Give again, word for word, every line below from the one that has "exact ⟨h 0 (by" through the one that has "obtain ⟨hval, hafter⟩", both included, and no others.

→ Records shown:
━━━
theorem map_channelStages_eq_iff (g : Fin 8 → Filter) :
    (channelStages 0).map g = (channelStages 1).map g ↔
      ∀ (k : Nat) (h : k < 4), g ⟨k, by omega⟩ = g ⟨4 + k, by omega⟩ := by
  have hslots : (channelStages 0).map g = (channelStages 1).map g ↔ g 0 = g 4 ∧ g 1 = g 5 ∧ g 2 = g 6 ∧ g 3 = g 7 := by
    simp [channelStages, stageInstance, instanceOf]
  rw [hslots]
  constructor
  · rintro ⟨h0, h1, h2, h3⟩ k hk
    interval_cases k <;> assumption
  · intro h
    exact ⟨h 0 (by omega), h 1 (by omega), h 2 (by omega), h 3 (by omega)⟩

/-- Settles O54: the stages of channel 1 undo those of channel 0 in the opposite order (`cascade_decode_encode`). -/
theorem cascadeRoundTrip : Obligations.CascadeRoundTrip := by
  intro s rd rd' ra ho hc hch heq
  obtain ⟨hval, hafter⟩ := cascade_decode_encode s.cfg s.lagsel (fs := channelStages 0) (gs := channelStages 1)
    (by decide) (by decide) (by rw [List.disjoint_left]; decide) ((map_channelStages_eq_iff s.filter).mpr heq)
    (s.reg ra)
  have hcasc := exec_casc rd ra ho hc (ch := 0) (by omega) (by omega)
  have hcasd := fun r => exec_casd rd' rd (s := s.cascadeDone rd r) (ch := 1) ho hch (by omega)
  simp only [reg_cascadeDone_same] at hcasd
  exact ⟨_, _, hcasc, hcasd _, (reg_cascadeDone_same _ _ _).trans hval, (map_channelStages_eq_iff _).mp hafter⟩

/-! ### Two equal instances -/

theorem reg_stageDone_same (s : State) (rd : Reg) (f : Fin 8) (r : Word × Filter) : (s.stageDone rd f r).reg rd = r.1 :=
  reg_completeReg_same _ _ _

theorem filter_stageDone_same (s : State) (rd : Reg) (f : Fin 8) (r : Word × Filter) :
    (s.stageDone rd f r).filter f = r.2 := filter_setFilter_same s f r.2

theorem filter_stageDone_of_ne (s : State) (rd : Reg) {f g : Fin 8} (r : Word × Filter) (h : g ≠ f) :
    (s.stageDone rd f r).filter g = s.filter g := filter_setFilter_of_ne s r.2 h

/-- Instance `b`, stepped to the state that `a` has been stepped to, gives its value to `rd'` and equals `a`. -/
theorem stageDone_stageDone (s : State) (rd rd' : Reg) {a b : Fin 8} (hab : a ≠ b) {r q : Word × Filter} {v : Word}
    (hq : q = (v, r.2)) :
    ((s.stageDone rd a r).stageDone rd' b q).reg rd' = v ∧
      ((s.stageDone rd a r).stageDone rd' b q).filter a = ((s.stageDone rd a r).stageDone rd' b q).filter b := by
  subst hq
  refine ⟨reg_stageDone_same _ _ _ _, ?_⟩
  rw [filter_stageDone_same, filter_stageDone_of_ne _ _ _ hab, filter_stageDone_same]

/-- Settles O53: the decode step on `b` finds the instance and the result of the compress step on `a`, and undoes it
(`Filter.nnd_nnc`, `Filter.fod_foc`). -/
theorem stageRoundTrip : Obligations.StageRoundTrip := by
  intro s rd rd' ra a b hab ho hc heq
  have hb : ∀ r : Word × Filter, (s.stageDone rd a r).filter b = s.filter a := fun r =>
    (filter_stageDone_of_ne s rd r hab.symm).trans heq.symm
  refine ⟨fun hk => ⟨_, _, exec_nnc rd ra ho hc hk, exec_nnd rd' rd (f := b) ho (by rw [hb, hk]), ?_⟩,
    fun hk => ⟨_, _, exec_foc rd ra ho hc hk, exec_fod rd' rd (f := b) ho (by rw [hb, hk]), ?_⟩⟩
  · refine stageDone_stageDone s rd rd' hab ?_
    rw [hb, reg_stageDone_same]
    exact Filter.nnd_nnc s.cfg s.lagsel (s.filter a) (s.reg ra)
  · refine stageDone_stageDone s rd rd' hab ?_
    rw [hb, reg_stageDone_same]
    exact Filter.fod_foc (s.filter a) (s.reg ra)

end Sys2Proof.Machine
end

section
/-! PROOFS. Zeros: a flushed instance fed 0 (R164 P3), and the weights after a step whose sample is 0 (R164 P5). -/

namespace Sys2Proof.Machine

/-! ### A direction of 0 -/

/-- Without a direction the adaptation moves no weight of an instance with its N taps (R143). -/
theorem Filter.Sized.adapt_zero {x : Filter} (hs : x.Sized) : x.adapt 0 = x.weights := by
  obtain ⟨hw, -, hd⟩ := hs
  have hkeep : ∀ w d : BitVec 16, wrap16 (w.toInt + 0 * d.toInt) = w := fun w d => by
    rw [zero_mul, add_zero, wrap16, BitVec.ofInt_toInt]
  apply List.ext_getElem (by simp [Filter.adapt, hw, hd])
  intro j hj hj'
  simp only [Filter.adapt, List.getElem_zipWith, hkeep]

@[simp] theorem steer_zero (c : AdaptDir) : steer c 0 0 = 0 := by cases c <;> rfl

/-! ### A flushed instance -/

theorem Filter.flush_dot (x : Filter) : x.flush.dot = 0#32 := by
  simp [Filter.dot, Filter.flush, wrap32]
━━━
→ Result for this task:
    exact ⟨h 0 (by omega), h 1 (by omega), h 2 (by omega), h 3 (by omega)⟩

/-- Settles O54: the stages of channel 1 undo those of channel 0 in the opposite order (`cascade_decode_encode`). -/
theorem cascadeRoundTrip : Obligations.CascadeRoundTrip := by
  intro s rd rd' ra ho hc hch heq
  obtain ⟨hval, hafter⟩ := cascade_decode_encode s.cfg s.lagsel (fs := channelStages 0) (gs := channelStages 1)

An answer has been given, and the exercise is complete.